*** Opening of Dataset ***
-- ==== Sys2Proof/Laws/Run.lean ====
section
/-! SUPPORT. Runs of many steps (Host/Core.lean's `run`), the encodings by algorithm, and the values of the standard
configuration as rewriting lemmas. -/

namespace Sys2Proof.Machine

theorem run_zero (s : State) : Sys2Proof.core.run 0 s = .next s := rfl

theorem run_next {n : Nat} {s t : State} (h : step s = .next t) :
    Sys2Proof.core.run (n + 1) s = Sys2Proof.core.run n t := by
  have h' : Sys2Proof.core.step s = .next t := h
  simp only [Host.Core.run, h']

theorem run_refused {n : Nat} {s : State} {r : Refusal} (h : step s = .refused r) :
    Sys2Proof.core.run (n + 1) s = .refused r := by
  have h' : Sys2Proof.core.step s = .refused r := h
  simp only [Host.Core.run, h']

theorem run_fault {n : Nat} {s : State} {r : Fault} (h : step s = .fault r) :
    Sys2Proof.core.run (n + 1) s = .fault r := by
  have h' : Sys2Proof.core.step s = .fault r := h
  simp only [Host.Core.run, h']

/-- A run cut in two. -/
theorem run_append {k : Nat} (n : Nat) {s t : State} (h : Sys2Proof.core.run k s = .next t) :
    Sys2Proof.core.run (k + n) s = Sys2Proof.core.run n t := by
  induction k generalizing s with
  | zero => cases h; rw [Nat.zero_add]
  | succ k ih =>
    cases hs : step s with
    | next u => rw [run_next hs] at h; rw [Nat.succ_add, run_next hs, ih h]
    | fault r => rw [run_fault hs] at h; cases h
    | refused r => rw [run_refused hs] at h; cases h

theorem standard_maxBytes : Config.standard.maxBytes = 2 ^ 53 := rfl
theorem standard_hdr : Config.standard.hdr = 4 := rfl
theorem standard_bufsz : Config.standard.bufsz = 68 := rfl

theorem encode_init (alg : Alg) : encode (.init alg) = .command (0#16 ++ lowHalf alg 0#2) [] := by cases alg <;> rfl
theorem encode_update (alg : Alg) (d : List Byte) :
    encode (.update alg d) = .command (BitVec.ofNat 16 d.length ++ lowHalf alg 1#2) d := by cases alg <;> rfl
theorem encode_final (alg : Alg) : encode (.final alg) = .command (0#16 ++ lowHalf alg 2#2) [] := by cases alg <;> rfl
theorem encode_compress (alg : Alg) : encode (.compress alg) = .request (algCode alg) := by cases alg <;> rfl

end Sys2Proof.Machine
end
*** Close of Dataset ***
— What you need to do —
Would you restate all of the material, word for word?

— Output of the exercise —
-- ==== Sys2Proof/Laws/Run.lean ====
section
/-! SUPPORT. Runs of many steps (Host/Core.lean's `run`), the encodings by algorithm, and the values of the standard
configuration as rewriting lemmas. -/

namespace Sys2Proof.Machine

theorem run_zero (s : State) : Sys2Proof.core.run 0 s = .next s := rfl

theorem run_next {n : Nat} {s t : State} (h : step s = .next t) :
    Sys2Proof.core.run (n + 1) s = Sys2Proof.core.run n t := by
  have h' : Sys2Proof.core.step s = .next t := h
  simp only [Host.Core.run, h']

theorem run_refused {n : Nat} {s : State} {r : Refusal} (h : step s = .refused r) :
    Sys2Proof.core.run (n + 1) s = .refused r := by
  have h' : Sys2Proof.core.step s = .refused r := h
  simp only [Host.Core.run, h']

theorem run_fault {n : Nat} {s : State} {r : Fault} (h : step s = .fault r) :
    Sys2Proof.core.run (n + 1) s = .fault r := by
  have h' : Sys2Proof.core.step s = .fault r := h
  simp only [Host.Core.run, h']

/-- A run cut in two. -/
theorem run_append {k : Nat} (n : Nat) {s t : State} (h : Sys2Proof.core.run k s = .next t) :
    Sys2Proof.core.run (k + n) s = Sys2Proof.core.run n t := by
  induction k generalizing s with
  | zero => cases h; rw [Nat.zero_add]
  | succ k ih =>
    cases hs : step s with
    | next u => rw [run_next hs] at h; rw [Nat.succ_add, run_next hs, ih h]
    | fault r => rw [run_fault hs] at h; cases h
    | refused r => rw [run_refused hs] at h; cases h

theorem standard_maxBytes : Config.standard.maxBytes = 2 ^ 53 := rfl
theorem standard_hdr : Config.standard.hdr = 4 := rfl
theorem standard_bufsz : Config.standard.bufsz = 68 := rfl

theorem encode_init (alg : Alg) : encode (.init alg) = .command (0#16 ++ lowHalf alg 0#2) [] := by cases alg <;> rfl
theorem encode_update (alg : Alg) (d : List Byte) :
    encode (.update alg d) = .command (BitVec.ofNat 16 d.length ++ lowHalf alg 1#2) d := by cases alg <;> rfl
theorem encode_final (alg : Alg) : encode (.final alg) = .command (0#16 ++ lowHalf alg 2#2) [] := by cases alg <;> rfl
theorem encode_compress (alg : Alg) : encode (.compress alg) = .request (algCode alg) := by cases alg <;> rfl

end Sys2Proof.Machine
end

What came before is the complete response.